Four New Englanders were among the winners of this year’s $50,000 Whiting Awards given to 10 promising writers in fiction, nonfiction, drama, and poetry.

UMass Boston graduate and Boston resident Jen Beagin was recognized for her debut novel, “Pretend I’m Dead’’ (2015). Arlington native Kaitlyn Greenidge, sister of Tony-winning playwright Kirsten Greenidge, was honored for her novel, “We Love You, Charlie Freeman’’ (2016). And Lisa Halliday, a Boston native and Harvard graduate, won for her upcoming novel, “Asymmetry.’’

Poet Simone White won for “Of Being Dispersed’’ (2016).
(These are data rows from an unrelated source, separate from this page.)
-- ==== Sys2Proof/Machine/Matrix.lean ====
section
/-! DEFINITION. The matrix unit: MMA and its micro-steps, and the accumulator moves (11_matrix_and_routing.md R263 to R280;
03_numbers.md R80 to R82). -/

namespace Sys2Proof.Machine

/-! ### Accumulators (R265) -/

def Task.racc (k : Task) (n : Nat) : Accum := get Accum.empty k.acc n

def Task.wacc (k : Task) (n : Nat) (a : Accum) : Task := { k with acc := put Accum.empty k.acc n a }

/-- Bits of acc(i, j); a row never written reads zero (R205). -/
def Accum.elem (a : Accum) (i j : Nat) : Nat :=
  if a.written.getLsbD i then a.bits.toNat / 2 ^ (32 * (128 * i + j)) % 2 ^ 32 else 0

/-- Write the rows that act selects, which become written. -/
def Accum.setRows (a : Accum) (act : Nat → Bool) (f : Nat → Nat → Nat) : Accum :=
  let row (i : Nat) : Nat := if act i then packBits 32 (f i) 128 else a.bits.toNat / 2 ^ (4096 * i) % 2 ^ 4096
  { bits := BitVec.ofNat 524288 (packBits 4096 row 128),
    written := a.written ||| BitVec.ofNat 128 (maskOf act 128) }

/-- Active rows of an MX entry: its mask bits, within a PXR range (R276). -/
def Hd.rows (x : Hd) (f : MX) (i : Nat) : Bool :=
  let m := x.see.rm f.mask.toNat
  let (lo, hi) := rowRange f.pfx
  decide (i < 128) && m.getLsbD i && decide (4 * lo ≤ i) && decide (i ≤ 4 * hi + 3)

/-! ### Operands of an MMA (R263, R267, R278) -/

/-- Element type of a format code (R267). -/
def formatType (c : Nat) : Nat := match c with | 0 => 1 | 1 => 2 | 2 => 3 | 3 => 4 | 4 => 7 | _ => 5

/-- Reduction length for an operand width (R263). -/
def reduction (w : Nat) : Nat := 4096 / w

/-- Scale that an operand's element takes: block scale times band scale, with the flags of the products. -/
def scaleBy (mode : Nat) (blk band : Nat) (x : Num) : Num × BitVec 6 :=
  let (y, f) := if mode = 2 then mulN x (valueOf 6 blk) else (x, 0)
  let (z, g) := if mode = 0 then (y, 0) else mulN y (valueOf 1 band)
  (z, f ||| g)

/-- Value of element k of row i of an operand tile: format type T, scale mode, register of block scales, band scales of
rows 0 to 63 and 64 to 127 (R278). -/
def mmaVal (t : Task) (tile : Nat) (T mode reg band0 band1 : Nat) (i k : Nat) : Num × BitVec 6 :=
  let b := tile / 2 ^ (4096 * i + width T * k) % 2 ^ width T
  let blk := if mode = 2 then (t.rv (reg + i / 64)).byte (i % 64 * 128 + k / 8) else 0
  scaleBy mode blk (if i < 64 then band0 else band1) (valueOf T b)

/-- A product of i8 operands is an exact integer: its zero has no sign (R278). -/
def wholeN (x : Num) : Num := match x with | .fin _ 0 d => .fin false 0 d | y => y

/-- Exact sum of a group's products (R80); whole: of i8 operands. -/
def groupSum (whole : Bool) (a b : Array (Num × BitVec 6)) (n : Nat) : Num × BitVec 6 :=
  let ps := (List.range n).map fun k =>
    let x := (a[k]?).getD (.fin false 0 1, 0)
    let y := (b[k]?).getD (.fin false 0 1, 0)
    let (p, f) := mulN x.1 y.1
    (if whole then wholeN p else p, f ||| x.2 ||| y.2)
  let (s, f) := sumN (ps.map fun p => p.1)
  (s, f ||| orFlags (ps.map fun p => p.2))

/-- acc(i, j) after one reduction group: two roundings to f32 with rne (R80, R81). -/
def groupStep (md : Mode) (old : Nat) (s : Num) : Nat × BitVec 6 :=
  let (r, f) := roundTo s 0 md 0
  let (t, g) := addN false (valueOf 0 old) (valueOf 0 r)
  let (u, h) := roundTo t 0 md 0
  (u, f ||| g ||| h)

/-- Micro-step g of an MMA: the accumulator and the flags (R270, R278). -/
def microStep (t : Task) (f : MX) (m : MmaRun) (ta tb : Nat) : Accum × BitVec 6 :=
  let d := m.desc.toNat
  let band := m.band.toNat
  let A := formatType (d % 8)
  let B := formatType (d / 8 % 8)
  let ma := d / 64 % 4
  let mb := d / 256 % 4
  let md : Mode := { modeOf f.pfx with rnd := 0 }
  let acc := t.racc m.acc
  let act (i : Nat) : Bool := m.rows.getLsbD i
  let cols (b : Nat) : Nat := band / 2 ^ (16 * b) % 65536
  let va := tabulate (fun i => if act i then
    tabulate (fun k => mmaVal t ta A ma f.va.toNat (cols 0) (cols 1) i (32 * m.next + k)) 32 else #[]) 128
  let vb := tabulate (fun j => tabulate (fun k => mmaVal t tb B mb f.vb.toNat (cols 2) (cols 3) j (32 * m.next + k)) 32) 128
  let res := tabulate (fun i => if act i then
    tabulate (fun j =>
      let (s, fl) := groupSum (A == 7) ((va[i]?).getD #[]) ((vb[j]?).getD #[]) 32
      let (u, g) := groupStep md (acc.elem i j) s
      (u, fl ||| g)) 128 else #[]) 128
  (acc.setRows act fun i j => ((((res[i]?).getD #[])[j]?).getD (0, 0)).1,
   mmaFlags (res.foldl (fun a r => r.foldl (fun a p => a ||| p.2) a) 0))

/-- Micro-steps of an MMA with the given format (R270). -/
def microSteps (m : MmaRun) : Nat := reduction (width (formatType (m.desc.toNat % 8))) / 32

/-! ### MMA (R278) -/

/-- Code of a read that waits: 5 while a tile is FILLING, 9 while it is SAVED (R219); a fault comes before any wait. -/
def waitOf : Except Head TSlot → Nat
  | .error (.wait c _) => c
  | .error _ => 0
  | .ok _ => 9

/-- Code of a read that waits; 9 of one that does not: a fault is raised only with a format entry there (R268, R278). -/
def codeOf : Except Head TSlot → Nat
  | .error h => h.code
  | .ok _ => 9

/-- An MMA issues: its format entry is popped, and its reads and its hold on the unit begin (R266, R268, R278). -/
def mmaBody (f : MX) (y : Hd) : Head :=
  let x := (y.flushed y.t f.ta.toNat).flushed y.t f.tb.toNat
  match x.s.readTile x.t x.t x.k f.ta.toNat (f.ac == 1), x.s.readTile x.t x.t x.k f.tb.toNat (f.bc == 1), x.k.fmtq with
  | ra, rb, [] => .wait (min 6 (min (codeOf ra) (codeOf rb))) x.s
  | ra, rb, (desc, band) :: r =>
    match ra, rb with
    | .error h, .error g => if waitOf (.error h) ≤ waitOf (.error g) then h else g
    | .error h, _ => h
    | _, .error h => h
    | .ok _, .ok _ =>
      let run : MmaRun :=
        { acc := f.acc.toNat, next := 0, rows := BitVec.ofNat 128 (maskOf (x.rows f) 128), desc := desc, band := band, stopped := false, held := true }
      let co := x.s.core x.k.coreKey
      let s1 := x.s.setCore x.k.coreKey { co with mmas := co.mmas + 1 }
      .done { s := s1.setTask x.t { x.k with fmtq := r, mma := some run }, busy := true }

def execMma (f : MX) (s : State) : Out := routed (.mma f) 1 (mmaBody f) s

/-- Data of the tile in slot n of task t. -/
def State.tileData (s : State) (t : Nat) (k : Task) (n : Nat) : Nat :=
  match s.view t k n with
  | .tile x => x.data.toNat
  | _ => 0

/-- The end of an MMA's read of slot n: a consuming read is counted, and a tile whose last share went while the MMA read it empties
(R217, R270). Reads that have issued take place first (R220). -/
def State.consumeSlot (s0 : State) (t : Nat) (k : Task) (n : Nat) (c : Bool) : State :=
  let s := s0.flushTile t n
  match s.view t k n with
  | .tile x => if c then s.consume t k n x else s.setShares k.coreKey (k.phys n) x x.shares
  | _ => s

/-- The issued MMA after one more group: flags, and no longer busy at the end. -/
def Issued.stepped (i : Issued) (fl : BitVec 6) (last : Bool) : Issued :=
  if i.busy then { i with flags := i.flags ||| fl, busy := !last } else i

/-- The accumulator set is task t's to use: it stands, though another context may wait for it, or its claim back starts (R265). -/
def State.claimSet (s : State) (t : Nat) (k : Task) : Bool × State :=
  if (get PUnit.empty (s.core k.coreKey).units 12).holder = some t ∧ !k.saved.contains 12 then (true, s) else s.claim t k 12

/-- The tile in slot n of task t is in its slot, or its restoring starts (R225). -/
def State.claimTile (s : State) (t : Nat) (k : Task) (n : Nat) : Bool × State :=
  match s.view t k n with
  | .saved => (false, s.passSlot t k n true)
  | _ => (true, s)

/-- An MMA that had stopped takes the matrix unit again, once its context issues, the unit is free, and its accumulators and its
tiles are there (R265, R269, R270, R356). -/
def State.resumeMma (s : State) (t : Nat) (k : Task) (f : MX) (m : MmaRun) : State :=
  if !k.headsRun false || s.matrixBusy t k || (s.core k.coreKey).strip then s
  else
    let (a, s1) := s.claimSet t k
    let (b, s2) := s1.claimTile t k f.ta.toNat
    let (c, s3) := s2.claimTile t k f.tb.toNat
    if a && b && c then (s3.setTask t { k with mma := some { m with held := true } }).tookMatrix t k (.mma f) else s3

/-- The running MMA finishes a micro-step; in a drain it then stops (R270, R349). A stopped MMA does nothing; one that may go on first
takes the unit again. Block scales are read as R243 lets them be seen. -/
def execMmaMicroStep (s : State) : Out :=
  let t := s.cur
  let k := s.task t
  match k.mma, k.ord.cmq.issued.find? fun i => i.busy with
  | some m, some it =>
    match it.entry.instr with
    | .mma f =>
      if m.stopped then .next s
      else if !m.held then .next (s.resumeMma t k f m)
      else
        let (kv, s0) := s.seen k false 1 (it.entry.instr.blockScales m.desc)
        let (acc, fl) := microStep kv f m (s.tileData t k f.ta.toNat) (s.tileData t k f.tb.toNat)
        let last := decide (microSteps m ≤ m.next + 1)
        let stop := !k.headsRun false
        let q := k.ord.cmq
        let q1 := { q with issued := q.issued.map fun i => i.stepped fl last }
        let k1 := { k.wacc m.acc acc with
          ord := { k.ord with cmq := q1 },
          mma := if last then none else some { m with next := m.next + 1, stopped := stop, held := !stop } }
        let s1 := s0.setTask t k1
        .next (if last then (s1.consumeSlot t k1 f.ta.toNat (f.ac == 1)).consumeSlot t k1 f.tb.toNat (f.bc == 1) else s1)
    | _ => .next s
  | _, _ => .next s

/-! ### ACCZ, ACCLD, ACCRD (R279, R280) -/

def acczBody (f : MX) (x : Hd) : Head :=
  .done { s := x.s.setTask x.t (x.k.wacc f.acc.toNat ((x.k.racc f.acc.toNat).setRows (x.rows f) fun _ _ => 0)) }

def execAccz (f : MX) (s : State) : Out := routed (.accz f) 1 (acczBody f) s

/-- Element E of a run of registers of type T from field f, or what a special gives element E (R280). -/
def runSrc (x : Hd) (T : Nat) (f : VField) (E : Nat) : Nat :=
  let n := elems T
  if isVReg f then (x.see.rv (f.toNat + E / n)).elem (width T) (E % n) else x.src T f E

def accldBody (f : MX) (x : Hd) : Head :=
  let T := f.ty.toNat
  let val (i j : Nat) : Nat := (roundTo (valueOf T (runSrc x T f.va (128 * i + j))) 0 Mode.default 0).1
  .done { s := x.s.setTask x.t (x.k.wacc f.acc.toNat ((x.k.racc f.acc.toNat).setRows (x.rows f) val)) }

def execAccld (f : MX) (s : State) : Out := routed (.accld f) 1 (accldBody f) s

/-- Results for a run of registers: register j of the run takes elements j times Elems(T) upward. -/
def Task.setRun (k : Task) (vd : VField) (T n : Nat) (tbl : Array (Option (Nat × BitVec 6))) : Task :=
  if isVReg vd then
    each (fun j k => k.wv (vd.toNat + j) ((k.rv (vd.toNat + j)).update T fun e => ((tbl[elems T * j + e]?).join).map fun r => r.1))
      (List.range n) k
  else k

def accrdBody (f : MX) (x : Hd) : Head :=
  let T := f.ty.toNat
  let md := modeOf f.pfx
  let a := x.k.racc f.acc.toNat
  let act := x.rows f
  let sc := x.src 0 f.vb
  let tbl := tabulate (fun E =>
    let i := E / 128
    if act i then
      let (v, fl) := mulN (valueOf 0 (a.elem i (E % 128))) (valueOf 0 (sc i))
      let (r, g) := roundTo v T md (x.rand md E)
      some (r, fl ||| g)
    else none) 16384
  .done { s := x.s.setTask x.t (x.k.setRun f.va T (accRun T) tbl), flags := tableFlags tbl }

def execAccrd (f : MX) (s : State) : Out := routed (.accrd f) 1 (accrdBody f) s

end Sys2Proof.Machine
end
White was born in Middletown, Conn., received her undergraduate degree at Wesleyan University and graduated from Harvard Law School.

Other winners include: memoirist Francisco Cantú, a former Border Patrol agent, for his upcoming “The Line Becomes a River’’; poet Phillip B. Williams for “Thief in the Interior’’ (2016); playwrights Clarence Coo, James Ijames, and Clare Barron; and novelist Tony Tulathimutte for “Private Citizens’’ (2016).

Winners were honored at a ceremony at the New-York Historical Society on Wednesday evening.